Start of Data extract

/-! ### The encoder, from the same tables -/

/-- A scalar register as a 7-bit field. -/
def sF (r : SReg) : BitVec 7 := 0#1 ++ r
/-- A predicate as a 7-bit field. -/
def pF (r : PReg) : BitVec 7 := 0#3 ++ r
/-- The words of an MSK prefix, if any. -/
def mskE (m : Option Msk) : List Wd :=
  match m with
  | none => []
  | some k => [mskWord ⟨k, 0⟩]
/-- The words of an OPX prefix naming a third source, if any. -/
def opE (e : Option VReg) : List Wd :=
  match e with
  | none => []
  | some r => [opxWord ⟨r, 0, 0, 0, 0, 0⟩]
/-- The OPX prefix of an acquire load or release store. -/
def scE (s : BitVec 3) : List Wd := [opxWord ⟨0, 0, 0, s, 0, 0⟩]
/-- The words of an FMT prefix giving a rounding mode, if any. -/
def rmE (rm : Option (BitVec 3)) : List Wd :=
  match rm with
  | none => []
  | some r => [fmtWord ⟨true, r, false, 0, 0, 0⟩]
/-- The FMT prefix of VCVT and QCVT. -/
def cvE (src dst : BitVec 5) (rm : Option (BitVec 3)) : List Wd :=
  match rm with
  | none => [fmtWord ⟨false, 0, true, src, dst, 0⟩]
  | some r => [fmtWord ⟨true, r, true, src, dst, 0⟩]
/-- The words of an IMM prefix giving a displacement, if any. -/
def dispE (d : Option (BitVec 26)) : List Wd :=
  match d with
  | none => []
  | some v => [immWord v]
/-- The IMM prefix of a 32-bit value (R218). -/
def immE (v : Wd) : List Wd := [immWord (v.extractLsb' 6 26)]
/-- The low six bits of a value in a 7-bit field. -/
def lo7 (v : Wd) : BitVec 7 := 0#1 ++ v.extractLsb' 0 6
/-- The prefix words of an operand b. -/
def sorE : SOrI → List Wd
  | .reg _ => []
  | .imm v => immE v
/-- The B field of an operand b. -/
def sorB : SOrI → BitVec 7
  | .reg r => sF r
  | .imm v => lo7 v
/-- Major 4. -/
def riE (mn : BitVec 4) (d a : SReg) : Imm → List Wd
  | .short i => [riWord ⟨4, sF d, sF a, mn, i⟩]
  | .long v => [immWord (v.extractLsb' 6 26), riWord ⟨4, sF d, sF a, mn, 0#2 ++ v.extractLsb' 0 6⟩]
/-- Major 1 with OFF15. -/
def brE (mn : BitVec 4) (s : BitVec 7) : Off15 → List Wd
  | .short o => [bfWord ⟨1, mn, s, o.extractLsb' 7 8, o.extractLsb' 0 7⟩]
  | .long v => [immWord (v.extractLsb' 6 26), bfWord ⟨1, mn, s, 0, lo7 v⟩]
/-- BALW. -/
def balwE (s : BitVec 7) (t : BitVec 8) : Off7 → List Wd
  | .short o => [bfWord ⟨1, 7, s, t, o⟩]
  | .long v => [immWord (v.extractLsb' 6 26), bfWord ⟨1, 7, s, t, lo7 v⟩]
/-- Format RR. -/
def rrE (op : BitVec 6) (mn : BitVec 5) (d a b : BitVec 7) : List Wd := [rrWord ⟨op, d, a, b, mn⟩]
/-- Major 6. -/
def mkE (mn : BitVec 5) (pd pa pb : BitVec 4) (r : BitVec 7) : List Wd := [mkWord ⟨6, mn, pd, pa, pb, r, 0⟩]
/-- The major of an element width. -/
def ewOp : EW → BitVec 6
  | .w32 => 44
  | .w16 => 45
  | .w8 => 46
/-- Major of a vector address: group base and space. -/
def vOp (g : BitVec 3) (s : Space) : BitVec 6 := g ++ spaceCode s
/-- The X field of a scalar form. -/
def xE : XSel → BitVec 7
  | .reg r => sF r
  | .off k => 1#1 ++ k
/-- A vector memory instruction. -/
def vmE (g : BitVec 3) (mn : BitVec 5) (d : BitVec 7) (a : VAddr) (pre : List Wd) : List Wd :=
  dispE a.disp ++ pre ++ [rrWord ⟨vOp g a.sp, d, sF a.base, a.x, mn⟩]
/-- A scalar-form memory instruction. -/
def smE (g : BitVec 3) (mn : BitVec 5) (d : BitVec 7) (a : SAddr) (pre : List Wd) : List Wd :=
  dispE a.disp ++ pre ++ [rrWord ⟨vOp g a.sp, d, sF a.base, xE a.x, mn⟩]
/-- An atomic with operation code `op`. -/
def atE (op : BitVec 4) (x : Atom) : List Wd :=
  match x.o with
  | .vec d a e => vmE 4 (0#1 ++ op) d a (opxWord ⟨e, x.ty, x.ann, x.scope, bit1 x.ret, 0⟩ :: mskE x.m)
  | .sca d a e => smE 4 (1#1 ++ op) (sF d) a (opxWord ⟨sF e, x.ty, x.ann, x.scope, bit1 x.ret, 0⟩ :: mskE x.m)
/-- PCMP. -/
def pcmpE (d : PReg) (a : VReg) (b : CmpB) (cc : Cc) (ty : CmpTy) (m : Option Msk) : List Wd :=
  let t : BitVec 4 := match ty with
    | .i32 => 0
    | .u32 => 1
    | .f32 => 2
  match b with
  | .vec r => mskE m ++ [pcWord ⟨7, d, a, r, ccCode cc, t⟩]
  | .sca x => sorE x ++ mskE m ++ [pcWord ⟨7, d, a, sorB x, ccCode cc, t + 3⟩]
/-- Major 53. -/
def ffE (mn : BitVec 5) (x y z : BitVec 7) : List Wd := [ffWord ⟨53, mn, x, y, z⟩]
/-- Major 54. -/
def asE (mn : BitVec 5) (sd : BitVec 7) (ds ss : BitVec 3) (f : BitVec 8) : List Wd := [asWord ⟨54, mn, sd, ds, ss, f⟩]
/-- Major 55. -/
def mxE (mn : BitVec 5) (q : BitVec 7) (t : TReg) (s a b : Bool) (t2 : BitVec 3) : List Wd :=
  [mxWord ⟨55, mn, q, t, bit1 s, bit1 a, bit1 b, t2, 0⟩]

End of Data extract

Within the listing above, give again exactly every line from the line with "def atE (op" through the line with "d a (opxWord", both included, and no other line.

def atE (op : BitVec 4) (x : Atom) : List Wd :=
  match x.o with
  | .vec d a e => vmE 4 (0#1 ++ op) d a (opxWord ⟨e, x.ty, x.ann, x.scope, bit1 x.ret, 0⟩ :: mskE x.m)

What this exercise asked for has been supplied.